══ DATA FOR THIS TASK

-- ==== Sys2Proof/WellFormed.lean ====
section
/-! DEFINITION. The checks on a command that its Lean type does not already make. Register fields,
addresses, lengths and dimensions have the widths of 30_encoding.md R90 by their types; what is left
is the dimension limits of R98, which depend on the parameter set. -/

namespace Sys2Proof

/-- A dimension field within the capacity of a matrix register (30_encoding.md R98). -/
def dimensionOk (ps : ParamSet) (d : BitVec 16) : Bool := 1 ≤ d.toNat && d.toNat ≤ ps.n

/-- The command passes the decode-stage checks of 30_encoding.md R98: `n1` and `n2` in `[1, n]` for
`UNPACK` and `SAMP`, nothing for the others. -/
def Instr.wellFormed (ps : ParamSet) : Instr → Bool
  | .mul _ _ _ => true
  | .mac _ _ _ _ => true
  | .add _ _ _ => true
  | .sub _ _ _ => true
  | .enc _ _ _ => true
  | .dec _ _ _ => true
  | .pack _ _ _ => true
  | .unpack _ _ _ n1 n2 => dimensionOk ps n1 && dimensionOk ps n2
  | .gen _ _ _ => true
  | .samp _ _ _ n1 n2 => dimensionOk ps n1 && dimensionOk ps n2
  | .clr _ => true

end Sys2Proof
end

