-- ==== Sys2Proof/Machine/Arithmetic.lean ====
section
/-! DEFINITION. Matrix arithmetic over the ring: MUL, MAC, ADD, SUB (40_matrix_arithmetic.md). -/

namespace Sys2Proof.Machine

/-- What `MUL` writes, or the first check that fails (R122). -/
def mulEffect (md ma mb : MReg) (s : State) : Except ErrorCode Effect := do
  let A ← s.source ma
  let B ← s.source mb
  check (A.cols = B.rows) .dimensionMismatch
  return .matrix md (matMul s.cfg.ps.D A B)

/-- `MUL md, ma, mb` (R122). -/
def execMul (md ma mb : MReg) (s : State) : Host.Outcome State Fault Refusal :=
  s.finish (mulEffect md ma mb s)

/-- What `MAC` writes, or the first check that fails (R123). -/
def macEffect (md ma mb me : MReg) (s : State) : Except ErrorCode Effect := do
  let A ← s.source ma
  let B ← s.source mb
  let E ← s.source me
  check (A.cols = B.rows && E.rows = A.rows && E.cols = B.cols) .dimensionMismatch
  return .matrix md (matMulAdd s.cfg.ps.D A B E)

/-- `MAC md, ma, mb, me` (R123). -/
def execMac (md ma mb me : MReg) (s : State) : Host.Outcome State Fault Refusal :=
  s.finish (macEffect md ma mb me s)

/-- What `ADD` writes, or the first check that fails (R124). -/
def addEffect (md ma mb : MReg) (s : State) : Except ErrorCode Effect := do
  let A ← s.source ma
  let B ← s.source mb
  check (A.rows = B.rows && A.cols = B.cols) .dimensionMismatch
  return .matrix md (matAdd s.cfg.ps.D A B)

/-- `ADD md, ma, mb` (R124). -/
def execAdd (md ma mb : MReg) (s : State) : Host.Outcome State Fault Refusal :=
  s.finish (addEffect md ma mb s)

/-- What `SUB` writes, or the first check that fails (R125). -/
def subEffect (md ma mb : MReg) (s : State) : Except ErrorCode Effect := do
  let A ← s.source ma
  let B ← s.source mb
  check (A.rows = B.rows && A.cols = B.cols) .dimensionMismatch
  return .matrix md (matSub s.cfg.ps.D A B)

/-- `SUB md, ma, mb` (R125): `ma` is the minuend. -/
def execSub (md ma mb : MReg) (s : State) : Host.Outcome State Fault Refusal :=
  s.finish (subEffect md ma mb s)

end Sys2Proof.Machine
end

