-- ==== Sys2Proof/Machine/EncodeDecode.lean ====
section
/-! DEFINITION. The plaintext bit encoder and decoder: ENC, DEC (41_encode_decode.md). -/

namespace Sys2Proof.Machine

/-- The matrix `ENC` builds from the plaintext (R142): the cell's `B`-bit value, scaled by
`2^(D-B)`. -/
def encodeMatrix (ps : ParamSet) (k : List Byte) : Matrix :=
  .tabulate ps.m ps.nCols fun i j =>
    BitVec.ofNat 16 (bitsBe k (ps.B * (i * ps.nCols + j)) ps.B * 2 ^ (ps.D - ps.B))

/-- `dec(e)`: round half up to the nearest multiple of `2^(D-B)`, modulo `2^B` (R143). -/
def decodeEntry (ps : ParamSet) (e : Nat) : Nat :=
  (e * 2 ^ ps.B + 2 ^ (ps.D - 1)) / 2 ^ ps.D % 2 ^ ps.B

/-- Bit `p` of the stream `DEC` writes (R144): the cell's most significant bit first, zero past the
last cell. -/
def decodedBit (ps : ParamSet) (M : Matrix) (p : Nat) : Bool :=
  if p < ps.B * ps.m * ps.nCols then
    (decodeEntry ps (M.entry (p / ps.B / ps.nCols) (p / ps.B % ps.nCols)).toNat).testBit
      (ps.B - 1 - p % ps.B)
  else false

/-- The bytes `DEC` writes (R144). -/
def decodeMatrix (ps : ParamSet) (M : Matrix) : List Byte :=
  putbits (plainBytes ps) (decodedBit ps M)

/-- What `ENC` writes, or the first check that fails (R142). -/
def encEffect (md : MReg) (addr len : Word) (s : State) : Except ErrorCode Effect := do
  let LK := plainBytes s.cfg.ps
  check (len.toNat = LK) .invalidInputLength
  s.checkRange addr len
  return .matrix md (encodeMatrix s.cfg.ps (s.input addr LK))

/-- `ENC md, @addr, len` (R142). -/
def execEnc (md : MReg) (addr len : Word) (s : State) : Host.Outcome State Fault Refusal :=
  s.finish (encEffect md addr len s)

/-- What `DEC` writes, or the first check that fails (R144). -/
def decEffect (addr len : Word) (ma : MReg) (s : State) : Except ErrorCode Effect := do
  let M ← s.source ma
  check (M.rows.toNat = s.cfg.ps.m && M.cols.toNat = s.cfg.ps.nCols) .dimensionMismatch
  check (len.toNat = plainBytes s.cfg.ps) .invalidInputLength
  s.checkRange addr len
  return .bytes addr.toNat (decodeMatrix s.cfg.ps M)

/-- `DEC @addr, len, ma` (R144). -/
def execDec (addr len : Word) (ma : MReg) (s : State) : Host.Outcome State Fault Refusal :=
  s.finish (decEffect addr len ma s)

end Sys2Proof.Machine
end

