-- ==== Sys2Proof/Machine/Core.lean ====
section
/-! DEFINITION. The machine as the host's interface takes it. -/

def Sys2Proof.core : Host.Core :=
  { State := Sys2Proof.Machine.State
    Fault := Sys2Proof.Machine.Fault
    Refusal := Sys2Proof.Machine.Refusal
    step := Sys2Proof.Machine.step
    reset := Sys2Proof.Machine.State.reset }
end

════
══ DATA FOR THIS TASK

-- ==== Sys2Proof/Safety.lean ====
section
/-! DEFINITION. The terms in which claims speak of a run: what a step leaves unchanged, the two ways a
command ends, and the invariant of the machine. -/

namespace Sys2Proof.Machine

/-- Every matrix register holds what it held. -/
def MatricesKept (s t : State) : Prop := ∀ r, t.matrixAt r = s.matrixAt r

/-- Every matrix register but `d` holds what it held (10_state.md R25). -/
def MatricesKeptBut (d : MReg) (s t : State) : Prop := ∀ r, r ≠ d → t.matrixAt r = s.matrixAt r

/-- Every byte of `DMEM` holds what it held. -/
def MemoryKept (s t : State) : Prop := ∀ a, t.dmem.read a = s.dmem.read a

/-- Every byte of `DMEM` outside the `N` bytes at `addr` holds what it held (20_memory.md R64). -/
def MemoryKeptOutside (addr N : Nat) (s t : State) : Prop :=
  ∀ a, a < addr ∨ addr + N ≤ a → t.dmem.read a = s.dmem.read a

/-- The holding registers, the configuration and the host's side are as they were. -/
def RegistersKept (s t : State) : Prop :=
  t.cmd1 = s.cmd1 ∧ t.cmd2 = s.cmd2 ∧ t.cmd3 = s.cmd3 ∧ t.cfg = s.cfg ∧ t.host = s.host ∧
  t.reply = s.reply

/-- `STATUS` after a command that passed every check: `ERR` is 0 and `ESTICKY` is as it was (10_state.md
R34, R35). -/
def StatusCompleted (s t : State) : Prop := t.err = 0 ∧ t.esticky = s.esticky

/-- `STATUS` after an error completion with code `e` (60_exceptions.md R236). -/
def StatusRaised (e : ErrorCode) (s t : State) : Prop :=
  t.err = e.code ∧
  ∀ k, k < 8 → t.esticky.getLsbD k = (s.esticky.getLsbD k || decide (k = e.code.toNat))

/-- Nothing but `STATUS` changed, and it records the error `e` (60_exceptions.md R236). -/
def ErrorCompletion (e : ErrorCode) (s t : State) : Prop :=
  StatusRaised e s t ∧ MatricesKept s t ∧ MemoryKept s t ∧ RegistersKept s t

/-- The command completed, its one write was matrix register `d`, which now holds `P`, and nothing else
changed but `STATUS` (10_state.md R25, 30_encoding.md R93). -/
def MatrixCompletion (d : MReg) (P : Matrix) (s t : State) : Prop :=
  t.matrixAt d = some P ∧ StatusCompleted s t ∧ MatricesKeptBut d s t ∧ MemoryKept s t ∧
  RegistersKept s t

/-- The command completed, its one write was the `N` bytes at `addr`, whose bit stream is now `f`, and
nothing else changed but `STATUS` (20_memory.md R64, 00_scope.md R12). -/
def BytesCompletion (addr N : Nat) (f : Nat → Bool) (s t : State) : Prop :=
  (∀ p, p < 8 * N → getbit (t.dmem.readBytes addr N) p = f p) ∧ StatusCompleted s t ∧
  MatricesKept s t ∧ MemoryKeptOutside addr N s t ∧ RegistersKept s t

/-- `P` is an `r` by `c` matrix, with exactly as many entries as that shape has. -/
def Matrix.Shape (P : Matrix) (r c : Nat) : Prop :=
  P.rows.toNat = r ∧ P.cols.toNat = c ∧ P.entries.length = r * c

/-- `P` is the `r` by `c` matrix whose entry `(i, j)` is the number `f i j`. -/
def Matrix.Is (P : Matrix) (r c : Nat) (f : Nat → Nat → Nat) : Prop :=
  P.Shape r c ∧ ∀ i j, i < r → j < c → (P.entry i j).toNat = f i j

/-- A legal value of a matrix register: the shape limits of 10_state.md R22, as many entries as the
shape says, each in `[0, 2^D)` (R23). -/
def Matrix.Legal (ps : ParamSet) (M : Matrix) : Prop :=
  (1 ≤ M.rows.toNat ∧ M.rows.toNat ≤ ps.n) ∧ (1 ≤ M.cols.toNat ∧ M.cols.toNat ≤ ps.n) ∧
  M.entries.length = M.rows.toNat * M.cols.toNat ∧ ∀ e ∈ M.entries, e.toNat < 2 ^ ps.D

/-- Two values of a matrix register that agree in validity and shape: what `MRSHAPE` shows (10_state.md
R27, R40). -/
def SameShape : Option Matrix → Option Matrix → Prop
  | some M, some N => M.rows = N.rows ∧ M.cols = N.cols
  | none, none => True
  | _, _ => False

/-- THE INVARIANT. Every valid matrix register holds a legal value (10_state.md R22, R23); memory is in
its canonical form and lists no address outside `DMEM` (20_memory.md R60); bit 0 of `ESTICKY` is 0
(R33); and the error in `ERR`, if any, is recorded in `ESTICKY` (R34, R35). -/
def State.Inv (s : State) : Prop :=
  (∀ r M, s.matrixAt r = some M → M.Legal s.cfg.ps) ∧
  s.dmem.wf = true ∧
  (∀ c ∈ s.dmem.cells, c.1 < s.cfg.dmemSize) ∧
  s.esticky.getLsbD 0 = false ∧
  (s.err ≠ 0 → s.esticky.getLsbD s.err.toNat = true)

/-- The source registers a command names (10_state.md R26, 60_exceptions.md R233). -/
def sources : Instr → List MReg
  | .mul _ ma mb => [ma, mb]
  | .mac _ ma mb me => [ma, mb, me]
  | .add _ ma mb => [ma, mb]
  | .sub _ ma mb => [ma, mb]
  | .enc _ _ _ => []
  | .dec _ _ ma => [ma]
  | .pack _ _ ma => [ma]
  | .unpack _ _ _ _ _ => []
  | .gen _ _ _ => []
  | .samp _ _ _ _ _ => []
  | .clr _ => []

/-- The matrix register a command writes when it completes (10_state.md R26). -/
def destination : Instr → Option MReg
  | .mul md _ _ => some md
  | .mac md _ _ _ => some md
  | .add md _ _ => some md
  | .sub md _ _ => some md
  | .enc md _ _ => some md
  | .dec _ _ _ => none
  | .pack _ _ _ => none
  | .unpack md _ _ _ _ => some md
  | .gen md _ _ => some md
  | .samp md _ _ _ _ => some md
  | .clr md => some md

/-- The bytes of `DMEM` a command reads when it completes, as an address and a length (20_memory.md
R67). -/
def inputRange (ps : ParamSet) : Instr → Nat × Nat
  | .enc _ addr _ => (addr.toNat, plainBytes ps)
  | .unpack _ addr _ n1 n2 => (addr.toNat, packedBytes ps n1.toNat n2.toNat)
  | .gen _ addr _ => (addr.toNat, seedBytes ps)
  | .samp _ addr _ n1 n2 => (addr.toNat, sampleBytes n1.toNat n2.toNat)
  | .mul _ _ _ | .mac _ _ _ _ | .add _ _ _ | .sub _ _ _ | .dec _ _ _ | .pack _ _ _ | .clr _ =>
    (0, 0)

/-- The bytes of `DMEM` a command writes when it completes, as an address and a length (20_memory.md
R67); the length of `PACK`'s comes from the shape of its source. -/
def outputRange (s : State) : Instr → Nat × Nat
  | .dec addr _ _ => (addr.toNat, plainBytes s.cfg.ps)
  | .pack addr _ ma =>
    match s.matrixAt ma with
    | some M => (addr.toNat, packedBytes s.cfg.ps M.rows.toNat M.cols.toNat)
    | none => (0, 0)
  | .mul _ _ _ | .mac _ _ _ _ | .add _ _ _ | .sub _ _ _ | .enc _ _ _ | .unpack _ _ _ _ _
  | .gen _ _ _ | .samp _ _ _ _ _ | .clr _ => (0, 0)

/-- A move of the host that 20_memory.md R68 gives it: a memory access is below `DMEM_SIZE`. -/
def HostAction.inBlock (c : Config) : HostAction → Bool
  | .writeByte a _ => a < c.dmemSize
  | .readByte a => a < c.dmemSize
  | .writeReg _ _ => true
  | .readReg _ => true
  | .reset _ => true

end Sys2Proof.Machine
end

════
══ DATA FOR THIS TASK

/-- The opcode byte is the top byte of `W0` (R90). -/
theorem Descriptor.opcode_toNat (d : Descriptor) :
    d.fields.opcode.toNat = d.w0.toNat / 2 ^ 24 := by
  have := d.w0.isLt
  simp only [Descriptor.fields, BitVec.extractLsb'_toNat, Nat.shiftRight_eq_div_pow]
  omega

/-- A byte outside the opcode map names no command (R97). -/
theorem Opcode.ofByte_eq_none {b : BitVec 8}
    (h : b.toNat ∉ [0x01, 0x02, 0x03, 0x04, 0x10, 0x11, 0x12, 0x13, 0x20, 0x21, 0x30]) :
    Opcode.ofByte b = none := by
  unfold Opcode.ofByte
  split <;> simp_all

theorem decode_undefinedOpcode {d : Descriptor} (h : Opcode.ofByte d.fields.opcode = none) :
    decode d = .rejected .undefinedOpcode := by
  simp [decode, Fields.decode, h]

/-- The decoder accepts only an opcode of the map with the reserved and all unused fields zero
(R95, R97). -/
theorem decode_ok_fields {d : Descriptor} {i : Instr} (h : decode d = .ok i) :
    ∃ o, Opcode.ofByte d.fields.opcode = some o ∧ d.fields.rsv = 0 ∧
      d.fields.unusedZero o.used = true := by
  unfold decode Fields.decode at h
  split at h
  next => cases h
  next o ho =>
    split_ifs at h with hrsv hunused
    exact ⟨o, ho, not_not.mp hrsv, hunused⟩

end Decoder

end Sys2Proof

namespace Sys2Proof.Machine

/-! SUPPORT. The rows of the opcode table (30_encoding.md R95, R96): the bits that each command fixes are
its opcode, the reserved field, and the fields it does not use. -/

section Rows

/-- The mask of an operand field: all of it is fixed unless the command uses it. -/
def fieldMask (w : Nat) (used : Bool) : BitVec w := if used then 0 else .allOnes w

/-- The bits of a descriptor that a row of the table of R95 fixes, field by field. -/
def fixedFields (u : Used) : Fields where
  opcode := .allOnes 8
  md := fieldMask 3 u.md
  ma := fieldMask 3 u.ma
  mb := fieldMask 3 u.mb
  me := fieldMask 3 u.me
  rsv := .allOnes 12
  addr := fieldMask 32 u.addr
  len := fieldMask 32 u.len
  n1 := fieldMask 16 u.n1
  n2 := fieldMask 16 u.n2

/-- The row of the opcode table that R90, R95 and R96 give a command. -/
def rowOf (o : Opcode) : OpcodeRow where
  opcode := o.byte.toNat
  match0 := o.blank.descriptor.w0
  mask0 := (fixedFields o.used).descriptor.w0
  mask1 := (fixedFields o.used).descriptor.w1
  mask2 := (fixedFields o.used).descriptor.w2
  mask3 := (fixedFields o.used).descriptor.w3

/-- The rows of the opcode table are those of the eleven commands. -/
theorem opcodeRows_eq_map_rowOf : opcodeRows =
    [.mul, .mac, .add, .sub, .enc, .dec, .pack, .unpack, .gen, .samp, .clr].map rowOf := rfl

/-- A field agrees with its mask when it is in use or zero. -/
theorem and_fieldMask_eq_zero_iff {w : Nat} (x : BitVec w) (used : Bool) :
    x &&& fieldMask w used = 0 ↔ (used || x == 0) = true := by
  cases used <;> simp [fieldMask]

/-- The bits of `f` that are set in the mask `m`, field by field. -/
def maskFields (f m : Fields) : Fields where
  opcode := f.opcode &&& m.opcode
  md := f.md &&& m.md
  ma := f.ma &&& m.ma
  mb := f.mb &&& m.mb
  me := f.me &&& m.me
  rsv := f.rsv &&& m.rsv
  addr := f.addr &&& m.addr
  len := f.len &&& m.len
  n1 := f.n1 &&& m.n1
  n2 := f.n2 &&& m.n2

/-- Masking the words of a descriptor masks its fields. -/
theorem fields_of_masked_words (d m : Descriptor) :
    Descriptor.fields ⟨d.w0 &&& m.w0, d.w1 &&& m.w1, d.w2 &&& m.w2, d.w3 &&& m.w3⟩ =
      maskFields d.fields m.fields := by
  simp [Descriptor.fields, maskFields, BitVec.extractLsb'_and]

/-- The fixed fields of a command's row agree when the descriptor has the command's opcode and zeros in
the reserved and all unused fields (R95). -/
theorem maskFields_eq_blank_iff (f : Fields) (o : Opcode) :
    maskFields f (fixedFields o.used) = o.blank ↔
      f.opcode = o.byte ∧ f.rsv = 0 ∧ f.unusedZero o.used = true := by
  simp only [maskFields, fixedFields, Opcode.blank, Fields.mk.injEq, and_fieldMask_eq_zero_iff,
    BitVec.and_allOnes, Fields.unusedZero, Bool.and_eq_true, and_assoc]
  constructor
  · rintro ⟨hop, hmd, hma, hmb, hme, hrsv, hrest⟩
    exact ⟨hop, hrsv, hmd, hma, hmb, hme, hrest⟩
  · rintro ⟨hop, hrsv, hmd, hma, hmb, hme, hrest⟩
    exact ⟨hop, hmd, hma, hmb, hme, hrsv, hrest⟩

════

• WHAT THE TASK ASKS: Go through the records line by line, and copy each line that holds the string "dimensionOk".

• SOLUTION TO THIS PROBLEM:
def dimensionOk (ps : ParamSet) (d : BitVec 16) : Bool := 1 ≤ d.toNat && d.toNat ≤ ps.n
  | .unpack _ _ _ n1 n2 => dimensionOk ps n1 && dimensionOk ps n2
  | .samp _ _ _ n1 n2 => dimensionOk ps n1 && dimensionOk ps n2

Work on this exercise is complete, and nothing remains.